Provides `Cas.Cell`, a direct analog to Clojure's [atom](https://clojure.org/reference/atoms), to provide (as Clojure says) "a way to manage shared, synchronous, independent state".

An cell is as an alternative to Elixir's [Agent](https://hexdocs.pm/elixir/1.18.4/Agent.html), or building your own GenServer to manage a piece of state. It's specifically useful when you have a piece of state that you want to share between and update from a number of processes.

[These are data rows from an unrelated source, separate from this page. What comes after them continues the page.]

-- ==== Sys2Proof/Decode.lean ====
section
/-! DEFINITION. The decoder, total on any word and rejecting by name, and the encoder (R40 to R56). Every field
has the place its format gives it; fields an instruction does not use must be zero (R55). -/

namespace Sys2Proof

/-- Why a word is not an instruction (R55). All of them raise the illegal-instruction fault. -/
inductive DecodeError where
  /-- An unassigned op5, op8 or op10 code. -/
  | unassigned
  /-- A nonzero value in an unused field, or a code out of its table's range. -/
  | reserved
  /-- A field value that this instruction does not accept. -/
  | badCode
  deriving DecidableEq, Repr

/-- A register number in bits `[lo+4:lo]`. -/
def reg (w lo : Nat) : Reg := ⟨bits w lo 5, Nat.mod_lt _ (by decide)⟩

/-- A predicate number in bits `[lo+2:lo]`. -/
def preg (w lo : Nat) : PReg := ⟨bits w lo 3, Nat.mod_lt _ (by decide)⟩

/-- A 7-bit source field (R44). -/
def src (w lo : Nat) : Src := ⟨reg w lo, bit w (lo + 5), bit w (lo + 6)⟩

/-- A 7-bit source field that names a predicate register (R44). -/
def psrc (w lo : Nat) : PSrc := ⟨preg w lo, bit w (lo + 5), bit w (lo + 6)⟩

/-- A code reduced to its table's size. -/
def finOf (n k : Nat) (h : 0 < n := by decide) : Fin n := ⟨k % n, Nat.mod_lt _ h⟩

/-- The value of a 7-bit source field (R44). -/
def Src.code (s : Src) : Nat := s.reg.val + 32 * s.last.toNat + 64 * s.trap.toNat

/-- The value of a 7-bit source field that names a predicate register (R44). -/
def PSrc.code (s : PSrc) : Nat := s.reg.val + 32 * s.last.toNat + 64 * s.trap.toNat

/-- Succeeds with `a` when the field checks of R55 hold. -/
def fields {α : Type} (ok : Bool) (a : α) : Option α := if ok then some a else none

/-- Reads the fields of `C2`. -/
def decodeC2 (w : Nat) : Option C2 :=
  fields true
    { a := reg w 6, b := reg w 11 }

/-- The field bits of `C2`. -/
def encodeC2 (o : C2) : Nat :=
  o.a.val * 2 ^ 6 + o.b.val * 2 ^ 11

/-- Reads the fields of `CI`. -/
def decodeCI (w : Nat) : Option CI :=
  fields true
    { a := reg w 6, imm := BitVec.ofNat 5 (w / 2 ^ 11) }

/-- The field bits of `CI`. -/
def encodeCI (o : CI) : Nat :=
  o.a.val * 2 ^ 6 + o.imm.toNat * 2 ^ 11

/-- Reads the fields of `C1`. -/
def decodeC1 (w : Nat) : Option C1 :=
  fields (bits w 11 5 == 0)
    { a := reg w 6 }

/-- The field bits of `C1`. -/
def encodeC1 (o : C1) : Nat :=
  o.a.val * 2 ^ 6

/-- Reads the fields of `C0`. -/
def decodeC0 (w : Nat) : Option C0 :=
  fields (bits w 6 10 == 0)
    {}

/-- The field bits of `C0`. -/
def encodeC0 (_ : C0) : Nat :=
  0

/-- Reads the fields of `CCode`. -/
def decodeCCode (w : Nat) : Option CCode :=
  fields true
    { code := BitVec.ofNat 10 (w / 2 ^ 6) }

/-- The field bits of `CCode`. -/
def encodeCCode (o : CCode) : Nat :=
  o.code.toNat * 2 ^ 6

/-- Reads the fields of `R3`. -/
def decodeR3 (w : Nat) : Option R3 :=
  fields (bits w 29 3 == 0)
    { d := reg w 10, a := src w 15, b := src w 22 }

/-- The field bits of `R3`. -/
def encodeR3 (o : R3) : Nat :=
  o.d.val * 2 ^ 10 + o.a.code * 2 ^ 15 + o.b.code * 2 ^ 22

/-- Reads the fields of `R2`. -/
def decodeR2 (w : Nat) : Option R2 :=
  fields (bits w 22 10 == 0)
    { d := reg w 10, a := src w 15 }

/-- The field bits of `R2`. -/
def encodeR2 (o : R2) : Nat :=
  o.d.val * 2 ^ 10 + o.a.code * 2 ^ 15

/-- Reads the fields of `RW`. -/
def decodeRW (w : Nat) : Option RW :=
  fields (bits w 22 7 == 0 && decide (bits w 29 3 < 3))
    { d := reg w 10, a := src w 15, w := finOf 3 (bits w 29 2) }

/-- The field bits of `RW`. -/
def encodeRW (o : RW) : Nat :=
  o.d.val * 2 ^ 10 + o.a.code * 2 ^ 15 + o.w.val * 2 ^ 29

/-- Reads the fields of `RCmp`. -/
def decodeRCmp (w : Nat) : Option RCmp :=
  fields (decide (bits w 29 3 < 6))
    { d := reg w 10, a := src w 15, b := src w 22, cond := Cond.ofCode (bits w 29 3) }

/-- The field bits of `RCmp`. -/
def encodeRCmp (o : RCmp) : Nat :=
  o.d.val * 2 ^ 10 + o.a.code * 2 ^ 15 + o.b.code * 2 ^ 22 + o.cond.code * 2 ^ 29

/-- Reads the fields of `RI`. -/
def decodeRI (w : Nat) : Option RI :=
  fields true
    { d := reg w 10, a := src w 15, imm := BitVec.ofNat 10 (w / 2 ^ 22) }

/-- The field bits of `RI`. -/
def encodeRI (o : RI) : Nat :=
  o.d.val * 2 ^ 10 + o.a.code * 2 ^ 15 + o.imm.toNat * 2 ^ 22

/-- Reads the fields of `RSh`. -/
def decodeRSh (w : Nat) : Option RSh :=
  fields (bits w 28 4 == 0)
    { d := reg w 10, a := src w 15, n := BitVec.ofNat 6 (w / 2 ^ 22) }

/-- The field bits of `RSh`. -/
def encodeRSh (o : RSh) : Nat :=
  o.d.val * 2 ^ 10 + o.a.code * 2 ^ 15 + o.n.toNat * 2 ^ 22

/-- Reads the fields of `DI`. -/
def decodeDI (w : Nat) : Option DI :=
  fields (bits w 15 7 == 0)
    { d := reg w 10, imm := BitVec.ofNat 10 (w / 2 ^ 22) }

/-- The field bits of `DI`. -/
def encodeDI (o : DI) : Nat :=
  o.d.val * 2 ^ 10 + o.imm.toNat * 2 ^ 22

/-- Reads the fields of `RICmp`. -/
def decodeRICmp (w : Nat) : Option RICmp :=
  fields (decide (bits w 2 3 < 6))
    { d := reg w 10, a := src w 15, imm := BitVec.ofNat 10 (w / 2 ^ 22), cond := Cond.ofCode (bits w 2 3) }

/-- The field bits of `RICmp`. -/
def encodeRICmp (o : RICmp) : Nat :=
  o.d.val * 2 ^ 10 + o.a.code * 2 ^ 15 + o.imm.toNat * 2 ^ 22 + o.cond.code * 2 ^ 2

/-- Reads the fields of `Br`. -/
def decodeBr (w : Nat) : Option Br :=
  fields (decide (bits w 2 3 < 6))
    { a := reg w 10, b := reg w 15, off := BitVec.ofNat 12 (w / 2 ^ 20), cond := Cond.ofCode (bits w 2 3) }

/-- The field bits of `Br`. -/
def encodeBr (o : Br) : Nat :=
  o.a.val * 2 ^ 10 + o.b.val * 2 ^ 15 + o.off.toNat * 2 ^ 20 + o.cond.code * 2 ^ 2

/-- Reads the fields of `Bz`. -/
def decodeBz (w : Nat) : Option Bz :=
  fields (bits w 15 5 == 0)
    { a := reg w 10, off := BitVec.ofNat 12 (w / 2 ^ 20) }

[![Elixir CI](https://github.com/ckampfe/cas/actions/workflows/elixir.yml/badge.svg)](https://github.com/ckampfe/cas/actions/workflows/elixir.yml)

## Examples

```elixir

alias Cas.Cell

# Create an cell

cell = Cell.new(1)

# Get the value of an cell

Cell.get(cell)

#=> 1

# Swap values into an cell by applying a function to the

# current value of the cell.

# This is free from race conditions between the read of the current

# value and writing to the current value, because the

# underlying ETS API guarantees that `select_replace/2` is

# atomic and isolated.

#

# This means that an arbitrary number of processes can be swapping

# things into the cell concurrently, and they will always update the cell atomically.

# More concretely, this means the value passed to `f` will never be outdated.

# The value returned by `f` will always be derived from the most recent value of the cell,

# uncorrupted by other concurrent writers.

Cell.swap!(cell, fn i -> i + 1 end)

#=> 2

Cell.swap!(cell, fn i -> i + 1 end)

#=> 3

# reset the value of the cell

Cell.reset!(cell, 99)

#=> 99

# same as `swap!`, but return both the old value and the new value

Cell.swap_old_and_new!(cell, fn i -> i + 1 end)

#=> {99, 100}

# delete an cell's backing storage

Cell.delete(cell)

#=> true

```

## More detail

`Cas.Cell` uses ETS rather than processes, so it avoids the overhead of process mailboxes and message sends in favor of atomic compare-and-swaps in ETS itself.

This is possible because ETS provides a mechanism to do atomic compare-and-swap via [select_replace/2](https://www.erlang.org/doc/apps/stdlib/ets.html#select_replace/2). I only recently discovered that ETS provided this functionality, and once I did I knew I had to build this.

Because `Cas.Cell` uses ETS, unused cells will leak if they are not deleted, since they correspond 1:1 with rows in an ETS table.